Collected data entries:
-- ==== Sys2Proof/Machine/Parts/Camera.lean ====
section
/-!
DEFINITION. The state of the camera ports (chapter 4) and of the raw pipelines (chapter 5) beyond their registers.
-/

namespace Sys2Proof.Machine

/-- Three colour components of a pixel: linear RGB as signed 18-bit samples (R160). -/
structure Rgb where
  r : Int
  g : Int
  b : Int
  deriving DecidableEq, Repr

/-- One camera port and its raw pipeline. -/
structure CamPart where
  /-- VS is high (R100). -/
  vs        : Bool
  /-- Time of the last frame start. -/
  lastStart : Option Time
  /-- Time of the last rising edge of VS. -/
  lastRise  : Option Time
  /-- Marks of the present frame, bit positions of Table 4-3. -/
  marks     : Nat
  /-- The next frame start is not checked against EXP_PERIOD (R112). -/
  noRate    : Bool
  /-- A glitch while VS was high marks the next frame CLK (R113). -/
  clkNext   : Bool
  /-- The CRC of the last line, whose check word has not come (R106). -/
  check     : Option Nat
  /-- The present frame feeds the pipeline (R107, R108). -/
  feeds     : Bool
  /-- The port rows of the present frame, in order, each completed or cut to WIDTH. -/
  rows      : List (List Nat)
  /-- Replacement runs from this port row on (R116, R151). -/
  replFrom  : Option Nat
  /-- The output rows of the present frame or slot that have left the pipeline, in order. -/
  outRows   : List (List Rgb)
  /-- How many of them have left the camera colour stage. -/
  taken     : Nat
  /-- The reference buffer that holds the last good frame (R144). -/
  goodBuf   : Nat
  /-- Frames since the last history restart, saturating at 4 (R147). -/
  histAge   : Nat
  /-- The next frame is the first after a history restart, and whether the restart sets the last good frame to
  black (R147). -/
  restart   : Bool
  /-- Camera frames since the pipeline started (Table 5-2). -/
  frameSeq  : Nat
  /-- WLN at the present frame's start. -/
  startWln  : Nat
  /-- The statistics of a completed frame that wait to be written (R155). -/
  stat      : Option (List Byte)
  /-- The slot after the last frame start has been filled (R118). -/
  slotDone  : Bool
  /-- STC instant at which the frame or the filled slot whose rows leave the pipeline starts (R118). -/
  slotStart : Int
  /-- Those rows are of a filled slot or a substitute frame, at the line times of a frame that starts at `slotStart` (R118). -/
  filled    : Bool
  /-- The present frame started in substitution (R120). -/
  inSubst   : Bool
  /-- When the next substitute frame is due (R119). -/
  substDue  : Time
  /-- Consecutive calibration deferrals (R123). -/
  defers    : Nat
  deriving DecidableEq, Repr

/-- The two banks of static defect entries of a raw pipeline (R135), by 65,536 × bank + index. -/
structure DefectBanks where
  vals : SMap
  deriving DecidableEq, Repr

end Sys2Proof.Machine
end

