-- ==== Sys2Proof/Machine/RegMap.lean ====
section
/-!
DEFINITION. The register map of the ZV4096 (Table 2-18 and the register tables of every chapter): every field of
every register as a named constant with its bit address, width, access code, reset value and BOOT-only mark, and
the table of register rows by which an access finds the fields of the register at an address.
-/

namespace Sys2Proof.Machine

/-- The access code of a field (Table 0-3); `rws g` is a shadowed field of commit group g (R14). -/
inductive Acc where
  | rw | ro | rc | wo | w1s | w1c
  | rws (g : Fin 8)
  deriving DecidableEq, Repr

/-- A field of a register: its bit address (8 times the byte address of the register, plus its lowest bit),
its width, its access code, its reset value and whether it is writable in BOOT only (R565). -/
structure Fld where
  key   : Nat
  width : Nat
  acc   : Acc
  reset : Nat
  boot  : Bool
  deriving DecidableEq, Repr

/-- A row of the register map: the address of its first register, the strides and counts of its indices (longest
stride first), and the fields of the register with given indices. It is no part of the state. -/
structure RegRow where
  base : Nat
  dims : List (Nat × Nat)
  flds : List Nat → List Fld

namespace R

/-- The reset value of coefficient i of a 3 by 3 matrix: 1.0 in FP24 on the diagonal and 0 elsewhere. -/
def mtxReset (i : Nat) : Nat := if i % 4 = 0 then 0x3F0000 else 0

/-! Block TOP (01_screen_system.md, R30 and its tables). -/

def TOP_ID : Fld := ⟨8 * (0x0) + 0, 32, .ro, 1515589632, false⟩
def TOP_STATE_CHANGES : Fld := ⟨8 * (0x4) + 16, 8, .ro, 0, false⟩
def TOP_STATE_BANK_STRAP : Fld := ⟨8 * (0x4) + 9, 1, .ro, 0, false⟩
def TOP_STATE_ROLE_STRAP : Fld := ⟨8 * (0x4) + 8, 1, .ro, 0, false⟩
def TOP_STATE_SPLIT : Fld := ⟨8 * (0x4) + 7, 1, .ro, 0, false⟩
def TOP_STATE_PAIRED : Fld := ⟨8 * (0x4) + 6, 1, .ro, 0, false⟩
def TOP_STATE : Fld := ⟨8 * (0x4) + 0, 4, .ro, 1, false⟩

/-! Block CLK (11_lanes_calibration.md, R326 and its tables). -/

def CLK_CAL_CFG_DT : Fld := ⟨8 * (0x10800) + 16, 5, .rw, 8, false⟩
def CLK_CAL_CFG_RETRIES : Fld := ⟨8 * (0x10800) + 8, 3, .rw, 3, false⟩
def CLK_CAL_CFG_AUTO_EN : Fld := ⟨8 * (0x10800) + 0, 1, .rw, 1, false⟩
def CLK_CAL_RETRY_MS : Fld := ⟨8 * (0x10804) + 0, 16, .rw, 1000, false⟩
def CLK_CAL_MIN_EYE_DRAM : Fld := ⟨8 * (0x10808) + 24, 6, .rw, 12, false⟩
def CLK_CAL_MIN_EYE_CAM : Fld := ⟨8 * (0x10808) + 16, 6, .rw, 8, false⟩
def CLK_CAL_MIN_EYE_RX_THR : Fld := ⟨8 * (0x10808) + 8, 6, .rw, 8, false⟩
def CLK_CAL_MIN_EYE_RX_PHASE : Fld := ⟨8 * (0x10808) + 0, 6, .rw, 16, false⟩
def CLK_CAL_REQ_DRAM : Fld := ⟨8 * (0x1080C) + 2, 1, .wo, 0, false⟩
def CLK_CAL_REQ_CAM : Fld := ⟨8 * (0x1080C) + 1, 1, .wo, 0, false⟩
def CLK_CAL_REQ_RX : Fld := ⟨8 * (0x1080C) + 0, 1, .wo, 0, false⟩
def CLK_CAL_BUSY_DRAM : Fld := ⟨8 * (0x10810) + 2, 1, .ro, 0, false⟩
def CLK_CAL_BUSY_CAM : Fld := ⟨8 * (0x10810) + 1, 1, .ro, 0, false⟩
def CLK_CAL_BUSY_RX : Fld := ⟨8 * (0x10810) + 0, 1, .ro, 0, false⟩
def CLK_RUNS_GOOD : Fld := ⟨8 * (0x10880) + 0, 32, .rc, 0, false⟩
def CLK_RUNS_BAD : Fld := ⟨8 * (0x10884) + 0, 32, .rc, 0, false⟩
def CLK_TIMEOUTS : Fld := ⟨8 * (0x10888) + 0, 32, .rc, 0, false⟩

/-! Block WTM (03_wall_time.md, R65 and its tables). -/

def WTM_CTRL_FREF_DIV : Fld := ⟨8 * (0x20000) + 24, 8, .rw, 1, false⟩
def WTM_CTRL_FREE_RUN_OK : Fld := ⟨8 * (0x20000) + 4, 1, .rw, 0, false⟩
def WTM_CTRL_FREF_EDGE : Fld := ⟨8 * (0x20000) + 3, 1, .rw, 0, false⟩
def WTM_CTRL_SOURCE : Fld := ⟨8 * (0x20000) + 0, 2, .rw, 0, false⟩
def WTM_STATUS_LOSSES : Fld := ⟨8 * (0x20004) + 8, 8, .ro, 0, false⟩
def WTM_STATUS_JUMP_PENDING : Fld := ⟨8 * (0x20004) + 7, 1, .ro, 0, false⟩
def WTM_STATUS_FREF_MISSING : Fld := ⟨8 * (0x20004) + 6, 1, .ro, 0, false⟩
def WTM_STATUS_EVER_LOCKED : Fld := ⟨8 * (0x20004) + 5, 1, .ro, 0, false⟩
def WTM_STATUS_LOCK : Fld := ⟨8 * (0x20004) + 0, 3, .ro, 0, false⟩
def WTM_RATE_RATE_NUM : Fld := ⟨8 * (0x20008) + 12, 20, .rw, 60000, true⟩
def WTM_RATE_RATE_DEN : Fld := ⟨8 * (0x20008) + 0, 12, .rw, 1001, true⟩
def WTM_WLN_LO : Fld := ⟨8 * (0x20010) + 0, 32, .ro, 0, false⟩
def WTM_WLN_HI : Fld := ⟨8 * (0x20014) + 0, 16, .ro, 0, false⟩
def WTM_SAMPLE_GO : Fld := ⟨8 * (0x20018) + 0, 1, .wo, 0, false⟩
def WTM_S_WLN_LO : Fld := ⟨8 * (0x20020) + 0, 32, .ro, 0, false⟩
def WTM_S_WLN_HI : Fld := ⟨8 * (0x20024) + 0, 16, .ro, 0, false⟩
def WTM_S_SEC_LO : Fld := ⟨8 * (0x20028) + 0, 32, .ro, 0, false⟩
def WTM_S_SEC_HI : Fld := ⟨8 * (0x2002C) + 0, 16, .ro, 0, false⟩
def WTM_S_NS : Fld := ⟨8 * (0x20030) + 0, 30, .ro, 0, false⟩
def WTM_S_FRAC : Fld := ⟨8 * (0x20034) + 0, 16, .ro, 0, false⟩
def WTM_EPOCH_LO : Fld := ⟨8 * (0x20040) + 0, 32, .rw, 0, false⟩
def WTM_EPOCH_HI : Fld := ⟨8 * (0x20044) + 0, 16, .rw, 0, false⟩
def WTM_PHASE_ERR : Fld := ⟨8 * (0x20048) + 0, 32, .ro, 0, false⟩
def WTM_SLEW_PPM : Fld := ⟨8 * (0x2004C) + 0, 10, .rw, 50, false⟩
def WTM_COMMIT_ARM_ARM : Fld := ⟨8 * (0x20080) + 0, 8, .w1s, 0, false⟩
def WTM_COMMIT_HOLD_HOLD : Fld := ⟨8 * (0x20084) + 0, 8, .rw, 0, false⟩
def WTM_COMMIT_PEND_DEFERRED : Fld := ⟨8 * (0x20088) + 8, 8, .ro, 0, false⟩
def WTM_COMMIT_PEND_DIRTY : Fld := ⟨8 * (0x20088) + 0, 8, .ro, 0, false⟩
def WTM_APPLY_LINE_LINE (n : Nat) : Fld := ⟨8 * (0x20100 + 0x4 * n) + 0, 16, .rw, 65535, false⟩
def WTM_CAL_W_W (n : Nat) : Fld := ⟨8 * (0x20200 + 0x4 * n) + 0, 32, .rw, 0, false⟩
def WTM_CAL_TGT_HI_TGT_HI : Fld := ⟨8 * (0x20210) + 0, 16, .rw, 0, false⟩
def WTM_CAL_CMD_CANCEL : Fld := ⟨8 * (0x20214) + 1, 1, .wo, 0, false⟩
def WTM_CAL_CMD_INSERT : Fld := ⟨8 * (0x20214) + 0, 1, .wo, 0, false⟩
def WTM_CAL_STATUS_REMOVED : Fld := ⟨8 * (0x20218) + 24, 8, .ro, 0, false⟩
def WTM_CAL_STATUS_ERROR : Fld := ⟨8 * (0x20218) + 16, 8, .ro, 0, false⟩
def WTM_CAL_STATUS_PAST_AT_INSERT : Fld := ⟨8 * (0x20218) + 15, 1, .ro, 0, false⟩
def WTM_CAL_STATUS_COUNT : Fld := ⟨8 * (0x20218) + 0, 13, .ro, 0, false⟩
def WTM_CAL_FIRED_FIRED : Fld := ⟨8 * (0x2021C) + 0, 32, .rc, 0, false⟩
def WTM_CAL_PAST_PAST : Fld := ⟨8 * (0x20220) + 0, 32, .rc, 0, false⟩

/-! Block THM (19_thermal.md, R496 and its tables). -/

def THM_CTRL_LULL_MAX : Fld := ⟨8 * (0x30000) + 0, 13, .rw, 4096, false⟩
def THM_STATUS_TRIP : Fld := ⟨8 * (0x30004) + 31, 1, .ro, 0, false⟩
def THM_STATUS_BAND : Fld := ⟨8 * (0x30004) + 28, 3, .ro, 1, false⟩
def THM_STATUS_VALID : Fld := ⟨8 * (0x30004) + 22, 5, .ro, 0, false⟩
def THM_STATUS_HOT_SITE : Fld := ⟨8 * (0x30004) + 16, 5, .ro, 0, false⟩
def THM_STATUS_TJ : Fld := ⟨8 * (0x30004) + 0, 16, .ro, 0, false⟩
def THM_LULL_NOW_L : Fld := ⟨8 * (0x30008) + 0, 13, .ro, 0, false⟩
def THM_CAM_OFS_OFS (n : Nat) : Fld := ⟨8 * (0x30010 + 0x4 * n) + 0, 6, .rw, 0, false⟩
def THM_SITE_VALID (n : Nat) : Fld := ⟨8 * (0x30100 + 0x4 * n) + 31, 1, .ro, 0, false⟩
def THM_SITE_IGNORE (n : Nat) : Fld := ⟨8 * (0x30100 + 0x4 * n) + 30, 1, .rw, 0, false⟩
def THM_SITE_TEMP (n : Nat) : Fld := ⟨8 * (0x30100 + 0x4 * n) + 0, 16, .ro, 0, false⟩
def THM_BAND_CHANGES : Fld := ⟨8 * (0x30200) + 0, 32, .rc, 0, false⟩
def THM_SITE_FAULTS : Fld := ⟨8 * (0x30204) + 0, 32, .rc, 0, false⟩
def THM_B3_MS : Fld := ⟨8 * (0x30208) + 0, 32, .rc, 0, false⟩
def THM_LULLS : Fld := ⟨8 * (0x3020C) + 0, 32, .rc, 0, false⟩

/-! Block ERR (21_errors_snapshots.md, R524 and its tables). -/

def ERR_CTRL_DRAM_EN : Fld := ⟨8 * (0x40000) + 0, 1, .rw, 0, true⟩
def ERR_DRAM_BASE_LO : Fld := ⟨8 * (0x40004) + 0, 32, .rw, 0, true⟩
def ERR_DRAM_BASE_HI : Fld := ⟨8 * (0x40008) + 0, 8, .rw, 0, true⟩
def ERR_WR_SEQ : Fld := ⟨8 * (0x40010) + 0, 32, .ro, 0, false⟩
def ERR_DRAM_SEQ : Fld := ⟨8 * (0x40014) + 0, 32, .ro, 0, false⟩
def ERR_SEL : Fld := ⟨8 * (0x40020) + 0, 32, .rw, 0, false⟩
def ERR_E (n : Nat) : Fld := ⟨8 * (0x40024 + 0x4 * n) + 0, 32, .ro, 0, false⟩
def ERR_RD_STATUS : Fld := ⟨8 * (0x40034) + 0, 2, .ro, 0, false⟩
def ERR_DROPPED : Fld := ⟨8 * (0x40080) + 0, 32, .rc, 0, false⟩
def ERR_NOT_COPIED : Fld := ⟨8 * (0x40084) + 0, 32, .rc, 0, false⟩
def ERR_FATAL : Fld := ⟨8 * (0x40088) + 0, 32, .rc, 0, false⟩

/-! Block SNAP (21_errors_snapshots.md, R536 and its tables). -/

def SNAP_CTRL_TRIGGER : Fld := ⟨8 * (0x50000) + 8, 1, .wo, 0, false⟩
def SNAP_CTRL_OUT_EN : Fld := ⟨8 * (0x50000) + 1, 1, .rw, 1, false⟩
def SNAP_CTRL_HOLD : Fld := ⟨8 * (0x50000) + 0, 1, .rw, 0, false⟩
def SNAP_SEQ : Fld := ⟨8 * (0x50004) + 0, 32, .ro, 0, false⟩
def SNAP_SRC : Fld := ⟨8 * (0x50008) + 0, 2, .ro, 0, false⟩
def SNAP_T_WLN_LO : Fld := ⟨8 * (0x5000C) + 0, 32, .ro, 0, false⟩
def SNAP_T_WLN_HI : Fld := ⟨8 * (0x50010) + 0, 16, .ro, 0, false⟩
def SNAP_T_SEC_LO : Fld := ⟨8 * (0x50014) + 0, 32, .ro, 0, false⟩
def SNAP_T_SEC_HI : Fld := ⟨8 * (0x50018) + 0, 16, .ro, 0, false⟩
def SNAP_T_NS : Fld := ⟨8 * (0x5001C) + 0, 30, .ro, 0, false⟩
def SNAP_BSEL_SOURCE : Fld := ⟨8 * (0x50040) + 8, 8, .rw, 0, false⟩
def SNAP_BSEL_INST : Fld := ⟨8 * (0x50040) + 0, 8, .rw, 0, false⟩
def SNAP_BADDR_OFFSET : Fld := ⟨8 * (0x50044) + 0, 16, .rw, 0, false⟩
def SNAP_DATA : Fld := ⟨8 * (0x50048) + 0, 32, .ro, 0, false⟩
def SNAP_L_NS : Fld := ⟨8 * (0x5004C) + 0, 30, .ro, 0, false⟩
def SNAP_L_SEC_LO : Fld := ⟨8 * (0x50050) + 0, 32, .ro, 0, false⟩
def SNAP_BSTAT_MISSED : Fld := ⟨8 * (0x50054) + 1, 1, .ro, 0, false⟩
def SNAP_BSTAT_LATCHED : Fld := ⟨8 * (0x50054) + 0, 1, .ro, 0, false⟩
def SNAP_DUMP_BASE_LO : Fld := ⟨8 * (0x50060) + 0, 32, .rw, 0, true⟩
def SNAP_DUMP_BASE_HI : Fld := ⟨8 * (0x50064) + 0, 8, .rw, 0, true⟩
def SNAP_TRIGGERS : Fld := ⟨8 * (0x50080) + 0, 32, .rc, 0, false⟩
def SNAP_MERGED : Fld := ⟨8 * (0x50084) + 0, 32, .rc, 0, false⟩
def SNAP_HELD : Fld := ⟨8 * (0x50088) + 0, 32, .rc, 0, false⟩
def SNAP_MISSED_BLOCKS : Fld := ⟨8 * (0x5008C) + 0, 32, .rc, 0, false⟩

/-! Block BOOT (20_boot_configuration.md, R513 and its tables). -/

def BOOT_STATUS_REASON_B : Fld := ⟨8 * (0x60000) + 24, 4, .ro, 0, false⟩
def BOOT_STATUS_REASON_A : Fld := ⟨8 * (0x60000) + 20, 4, .ro, 0, false⟩
def BOOT_STATUS_DRAM_FAIL : Fld := ⟨8 * (0x60000) + 18, 1, .ro, 0, false⟩
def BOOT_STATUS_PLL_FAIL : Fld := ⟨8 * (0x60000) + 17, 1, .ro, 0, false⟩
def BOOT_STATUS_FALLBACK : Fld := ⟨8 * (0x60000) + 16, 1, .ro, 0, false⟩
def BOOT_STATUS_SECT_FAIL : Fld := ⟨8 * (0x60000) + 8, 8, .ro, 255, false⟩
def BOOT_STATUS_BANK : Fld := ⟨8 * (0x60000) + 4, 2, .ro, 0, false⟩
def BOOT_BUILD_ID_LO : Fld := ⟨8 * (0x60004) + 0, 32, .ro, 0, false⟩
def BOOT_BUILD_ID_HI : Fld := ⟨8 * (0x60008) + 0, 32, .ro, 0, false⟩
def BOOT_VERS_CKPT_VER : Fld := ⟨8 * (0x6000C) + 16, 16, .ro, 0, false⟩
def BOOT_VERS_BOOT_MS : Fld := ⟨8 * (0x6000C) + 0, 16, .ro, 0, false⟩
def BOOT_FIXED_ID_LO : Fld := ⟨8 * (0x60010) + 0, 32, .ro, 0, false⟩
def BOOT_FIXED_ID_HI : Fld := ⟨8 * (0x60014) + 0, 32, .ro, 0, false⟩
def BOOT_WDOG_WDOG_MS : Fld := ⟨8 * (0x60018) + 0, 10, .rw, 100, true⟩
def BOOT_WDOG_KICK_KICK : Fld := ⟨8 * (0x6001C) + 0, 1, .wo, 0, false⟩
def BOOT_WDOG_LEFT : Fld := ⟨8 * (0x60020) + 0, 10, .ro, 100, false⟩

/-! Block VEER (12_redundancy.md, R334 and its tables). -/

def VEER_CTRL_HOME_EN : Fld := ⟨8 * (0x70000) + 16, 1, .rw, 0, true⟩
def VEER_CTRL_AUTO_SPLIT : Fld := ⟨8 * (0x70000) + 8, 1, .rw, 1, false⟩
def VEER_CTRL_YIELD_TEST : Fld := ⟨8 * (0x70000) + 0, 1, .wo, 0, false⟩
def VEER_STATUS_WINDWARD : Fld := ⟨8 * (0x70004) + 31, 1, .ro, 0, false⟩
def VEER_STATUS_SYNCED : Fld := ⟨8 * (0x70004) + 30, 1, .ro, 0, false⟩
def VEER_STATUS_PATH_A : Fld := ⟨8 * (0x70004) + 29, 1, .ro, 0, false⟩
def VEER_STATUS_PATH_B : Fld := ⟨8 * (0x70004) + 28, 1, .ro, 0, false⟩
def VEER_STATUS_MIRROR : Fld := ⟨8 * (0x70004) + 27, 1, .ro, 0, false⟩
def VEER_STATUS_VEER_SCHED : Fld := ⟨8 * (0x70004) + 26, 1, .ro, 0, false⟩
def VEER_STATUS_WLN_MISMATCH : Fld := ⟨8 * (0x70004) + 25, 1, .ro, 0, false⟩
def VEER_STATUS_READY : Fld := ⟨8 * (0x70004) + 24, 1, .ro, 0, false⟩
def VEER_STATUS_PARTNER_STATE : Fld := ⟨8 * (0x70004) + 20, 4, .ro, 0, false⟩
def VEER_STATUS_LAST_YIELD : Fld := ⟨8 * (0x70004) + 16, 4, .ro, 0, false⟩
def VEER_STATUS_LAST_REFUSE : Fld := ⟨8 * (0x70004) + 8, 8, .ro, 0, false⟩
def VEER_STATUS_MISS_BOTH : Fld := ⟨8 * (0x70004) + 0, 8, .ro, 0, false⟩
def VEER_EPOCH : Fld := ⟨8 * (0x70008) + 0, 32, .ro, 0, false⟩
def VEER_PARTNER_EPOCH : Fld := ⟨8 * (0x7000C) + 0, 32, .ro, 0, false⟩
def VEER_CFG_VEER_FRAMES : Fld := ⟨8 * (0x70010) + 24, 8, .rw, 12, false⟩
def VEER_CFG_LEAD4 : Fld := ⟨8 * (0x70010) + 16, 8, .rw, 32, false⟩
def VEER_CFG_SIG_MATCH : Fld := ⟨8 * (0x70010) + 8, 8, .rw, 2, false⟩
def VEER_CFG_SIG_WAIT : Fld := ⟨8 * (0x70010) + 0, 8, .rw, 64, false⟩
def VEER_TIMERS_PAIR_WAIT : Fld := ⟨8 * (0x70014) + 20, 12, .rw, 200, false⟩
def VEER_TIMERS_CLAIM_GIVEUP : Fld := ⟨8 * (0x70014) + 10, 10, .rw, 500, false⟩
def VEER_TIMERS_YIELD_HOLD : Fld := ⟨8 * (0x70014) + 0, 10, .rw, 1000, false⟩
def VEER_HOME_HOME_S : Fld := ⟨8 * (0x70018) + 16, 16, .rw, 600, false⟩
def VEER_HOME_HEAL_S : Fld := ⟨8 * (0x70018) + 0, 16, .rw, 10, false⟩
def VEER_DEV_TAG : Fld := ⟨8 * (0x7001C) + 0, 16, .ro, Config.devTag % 65536, false⟩
def VEER_NEXT_V_LO : Fld := ⟨8 * (0x70020) + 0, 32, .ro, 0, false⟩
def VEER_NEXT_V_HI : Fld := ⟨8 * (0x70024) + 0, 16, .ro, 0, false⟩
def VEER_CUT_AGE : Fld := ⟨8 * (0x70028) + 0, 32, .ro, 0, false⟩
def VEER_REQ : Fld := ⟨8 * (0x70030) + 0, 1, .wo, 0, false⟩
def VEER_TAKEOVERS : Fld := ⟨8 * (0x70080) + 0, 32, .rc, 0, false⟩
def VEER_VEERS : Fld := ⟨8 * (0x70084) + 0, 32, .rc, 0, false⟩
def VEER_VEER_ABORTS : Fld := ⟨8 * (0x70088) + 0, 32, .rc, 0, false⟩
def VEER_PARTNER_YIELDS : Fld := ⟨8 * (0x7008C) + 0, 32, .rc, 0, false⟩
def VEER_PATH_A_FAULTS : Fld := ⟨8 * (0x70090) + 0, 32, .rc, 0, false⟩
def VEER_PATH_B_FAULTS : Fld := ⟨8 * (0x70094) + 0, 32, .rc, 0, false⟩
def VEER_BEAT_BAD : Fld := ⟨8 * (0x70098) + 0, 32, .rc, 0, false⟩
def VEER_CUTS : Fld := ⟨8 * (0x7009C) + 0, 32, .rc, 0, false⟩
def VEER_RESENDS : Fld := ⟨8 * (0x700A0) + 0, 32, .rc, 0, false⟩
def VEER_BASE_RESTARTS : Fld := ⟨8 * (0x700A4) + 0, 32, .rc, 0, false⟩
def VEER_MIRROR_LOST : Fld := ⟨8 * (0x700A8) + 0, 32, .rc, 0, false⟩
def VEER_SPLIT_SEGMENTS : Fld := ⟨8 * (0x700AC) + 0, 32, .rc, 0, false⟩
def VEER_CLAIM_GIVEUPS : Fld := ⟨8 * (0x700B0) + 0, 32, .rc, 0, false⟩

■ Exercise details
Find the line with "def WTM_CAL_PAST_PAST : Fld" in the entries above. Retype it and each line after it, exactly, through the line with "def THM_CAM_OFS_OFS (n", and stop there.

■ Solved exercise
def WTM_CAL_PAST_PAST : Fld := ⟨8 * (0x20220) + 0, 32, .rc, 0, false⟩

/-! Block THM (19_thermal.md, R496 and its tables). -/

def THM_CTRL_LULL_MAX : Fld := ⟨8 * (0x30000) + 0, 13, .rw, 4096, false⟩
def THM_STATUS_TRIP : Fld := ⟨8 * (0x30004) + 31, 1, .ro, 0, false⟩
def THM_STATUS_BAND : Fld := ⟨8 * (0x30004) + 28, 3, .ro, 1, false⟩
def THM_STATUS_VALID : Fld := ⟨8 * (0x30004) + 22, 5, .ro, 0, false⟩
def THM_STATUS_HOT_SITE : Fld := ⟨8 * (0x30004) + 16, 5, .ro, 0, false⟩
def THM_STATUS_TJ : Fld := ⟨8 * (0x30004) + 0, 16, .ro, 0, false⟩
def THM_LULL_NOW_L : Fld := ⟨8 * (0x30008) + 0, 13, .ro, 0, false⟩
def THM_CAM_OFS_OFS (n : Nat) : Fld := ⟨8 * (0x30010 + 0x4 * n) + 0, 6, .rw, 0, false⟩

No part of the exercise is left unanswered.